Fall 2014 Rockefeller Center Direct Line - The Theory and Practice of Public Policy in the United States

The start of each term brings a direct line from Rockefeller Center Director Andrew Samwick.

With the arrival of the Fall Term, the faculty and staff of the Rockefeller Center welcomed the Class of 2018 to Dartmouth. Over the next four years, the curriculum and programs at the Center will engage them in the theory and practice of public policy. Public policy is relevant in all areas in which stakeholders are diffuse, problems are complex and interdisciplinary, and solutions must mobilize market and non-market resources.

In the United States, as in no other country, solutions to public policy challenges include but extend well beyond the public sector. To see just how unusual the U.S. is, I present below a graph based on research I did with Don Casler ’14 while he was a presidential scholar research assistant of mine. All data are found in publications of the Organization for Economic Cooperation and Development (OECD). The data are for 2007, the last year before the Great Recession and thus a good indication of longer-term trends.

Source: Author's tabulations of OECD data.

Each point on the graph shows two measures of the size of a country’s “public sector,” with each country identified by a three-letter abbreviation. A country’s horizontal distance from the origin indicates the ratio of the expenditures of its federal, state, and local governments to the size of its economy, measured by Gross Domestic Product (GDP). This is the size of the public sector as conventionally measured. According to this measure, the United States is near the middle of the pack. (Note that in analogous comparisons that look only at the size of the federal government, the United States is relatively lower, given the unusually large size of our state and local government sectors compared to other countries.)

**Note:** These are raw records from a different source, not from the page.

-- ==== Sys2Proof/Machine/Spawn.lean ====
section
/-! DEFINITION. WAITMEM, SPAWN and the spawn bins, team and cluster barriers (R143 to R153, R213 to R218). -/

namespace Sys2Proof.Machine

/-! ### WAITMEM (R143 to R146) -/

/-- The record of a WAITMEM's failed access (R146): one lane, cause 3 where the object table refuses it. -/
def State.watchRecord (s : State) (p : Pane) (c : Cause) : State :=
  s.record 0x0F p.part (dieOf p.core)
    [wordOfNat p.pc.toNat, wordOfNat (p.pc.toNat / 2 ^ 32), wordOfNat p.grid, wordOfNat p.team, wordOfNat p.pord, 0x74, 1,
     wordOfNat c.code, 0]

/-- The pane's access failed: it is ready at once, and its WAITMEM raises the engine-error trap when it issues. -/
def State.watchFail (s : State) (p : Pane) (c : Cause) : State :=
  ((s.watchRecord p c).modPane p.pid (fun p => { p with wait := .failed, watch := none })).enqueue p.pid

/-- Whether an earlier access of the pane to the watched word has not been ordered yet (R167). -/
def State.watchBlocked (s : State) (p : Pane) (w : Watch) : Bool :=
  (s.paneReqs p.pid).any (fun q => q.space == .dm && q.obj == w.obj && q.kind != .prefetch &&
    q.lanes.any (fun k => overlap k.addr q.size w.addr 4 && !k.stage.ordered))

/-- The final read: the pane is ready, with the value in sD. It is acquired at .SYS (R143). -/
def State.watchDone (s : State) (p : Pane) (w : Watch) (v : Word) : State :=
  (s.modPane p.pid (fun p =>
    { (match w.d with
        | some d => p.sset d.val v
        | none => p).acquire with
      watch := none })).enqueue p.pid

/-- Whether the object table refuses a device access. -/
def State.tableRefuses (s : State) (die part obj va : Nat) : Bool :=
  match s.readObj die part obj with
  | none => true
  | some o => s.transObj o part 0 va == .refused

/-- A watch reads through its pane's die. -/
def Pane.watchVia (p : Pane) : Via := { who := .watch p.pid, die := dieOf p.core, part := p.part, core := some p.core, view := true }

/-- Whether `Woken()` holds: a write left the word different, or the final read is due (R143, R145). -/
def Watch.woken (w : Watch) : Bool := w.due || w.got.isSome

/-- The value of the final read: where a write woke the pane and a later one restored the word, the value that woke it, since a pane
wakes with an unchanged value in the cases of R145 alone (log entry 97). -/
def Watch.value (w : Watch) (v : Word) : Word := if v = w.expect then w.got.getD v else v

/-- A comparison at the park that finds no difference, or cannot be made, leaves the pane parked (R144; log entry 97). -/
def State.looked (s : State) (pid : Nat) (w : Watch) : State := s.modPane pid (fun p => { p with watch := some { w with looked := true } })

/-- WAITMEM_FINAL_READ: the watched word, as the pane's die sees it: the comparison at the park, and the final read of a pane that is
woken. A read of a page that is not resident waits for it. -/
def State.finalRead (s : State) (pid : Nat) : Option State :=
  match s.getPane pid with
  | none => none
  | some p =>
      match p.watch, p.place with
      | some w, .parked .waitmem =>
          if s.watchBlocked p w || s.parkedAt (dieOf p.core) p.part w.obj none w.addr 4 || (w.looked && !w.woken) then none
          else
            let bad := fun (t : State) (c : Cause) => let t := t.forget (.watch pid)
              if w.woken then t.watchFail p c else t.looked pid w
            match s.unitObj p.watchVia w.obj w.addr with
            | (t, .wait) => s.waited t
            | (t, .fail c) => some (bad t c)
            | (t, .ok (pa, t1)) =>
                match t.dieRead p.watchVia false pa 4 t1 with
                | (_, .wait) => none
                | (t, .fail c) => some (bad t c)
                | (t, .ok b) =>
                    let v := w.value (wordOfNat (ofBytes b))
                    let t := t.forget (.watch pid)
                    some (if v ≠ w.expect ∨ w.woken = true then t.watchDone p w v else t.looked pid w)
      | _, _ => none

def execWaitmemFinalRead (pid : Nat) (s : State) : Out := event s (s.finalRead pid)

/-- WAITMEM_TIMEOUT: TIMEOUT · 256 cycles have passed since the park. -/
def State.watchTimeout (s : State) (pid : Nat) : Option State :=
  match (s.getPane pid).bind Pane.watch with
  | none => none
  | some w =>
      if w.woken = false ∧ w.until_.any (fun u => decide (u ≤ s.cycle)) = true then
        some (s.modPane pid (fun p => { p with watch := some { w with due := true, holds := false } }))
      else none

def execWaitmemTimeout (pid : Nat) (s : State) : Out := event s (s.watchTimeout pid)

/-- The watches of a core that are held (R144). -/
def State.watches (s : State) (core : Nat) : Nat :=
  ((s.corePanes core).filter (fun p => p.watch.any (fun w => w.holds))).length

/-- The pane leaves its slot and parks; its word is compared, and with no free watch its final read follows, at once (R144). -/
def State.watchPark (s : State) (addr obj : Nat) (expect : Word) (d : Option (Fin 64)) (timeout : Nat) : State :=
  let p := s.pane
  let free := decide (s.watches p.core < 32)
  let w : Watch := { addr := addr, obj := obj, expect := expect, d := d, holds := free, due := !free,
                     until_ := if timeout = 0 then none else some (s.cycle + 256 * timeout) }
  let s := ended (onPane (fun p => { p.leave (.parked .waitmem) s.cycle with wait := .begun, watch := some w }) s)
  if s.tableRefuses (dieOf p.core) p.part obj addr then s.watchFail s.pane .refused
  else (s.finalRead p.pid).getD s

The vertical axis provides a different measure of the size of the public sector. It adds private expenditures on health, education, and social welfare to the expenditures of federal, state, and local governments. The vertical distance from the origin is the ratio of all of these expenditures to GDP. The vertical distance from the 45-degree line shows the size of the private sector expenditures as a share of GDP. Two aspects of the graph are noteworthy.

First, many European countries are very close to the 45-degree line. They have almost no private expenditures on health, education, and social welfare. Whatever they spend in these areas, they spend through government entities. Second, the United States has by far the largest private sector focused on these issues. Indeed, the nonprofit sector in the United States accounts for over $1 trillion per year in expenditures. When private expenditures in areas that in other countries are handled almost exclusively by the government are considered, the US has a “public sector” that is as large as France and thus the second largest in the world.

This uniquely American approach to public policy certainly reflects a difference in tastes and culture across countries. But it may also reflect inefficiencies in the American system. Our expenditures in health and education, in particular, are large relative to the economy, handled in no small part through the private sector, and in general not correlated with better outcomes compared to other countries. For all of these reasons, the interplay between government and private entities focused on improving outcomes in health, education, and social welfare is an important part of both the theory and practice of public policy in the United States.

--Andrew Samwick, Director of the Nelson A. Rockefeller Center for Public Policy and the Social Sciences

Andrew A. Samwick is the Director of the Nelson A. Rockefeller Center for Public Policy and the Social Sciences, the Sandra L. and Arthur L. Irving '72a, P'10 Professor of Economics at Dartmouth College, and a research associate of the National Bureau of Economic Research. In 2003 and 2004, he served as chief economist on the staff of the President’s Council of Economic Advisers.

Since joining the Dartmouth faculty in 1994, his scholarly work has covered a range of topics, including pensions, saving, taxation, portfolio choice, and executive compensation. Professor Samwick has been published in American Economic Review, Journal of Political Economy, Journal of Finance, Journal of Public Economics, and a number of specialized journals and conference volumes. He graduated summa cum laude with a degree in economics from Harvard College and received his Ph.D. in economics from the Massachusetts Institute of Technology. He blogs about economics, politics, and current events.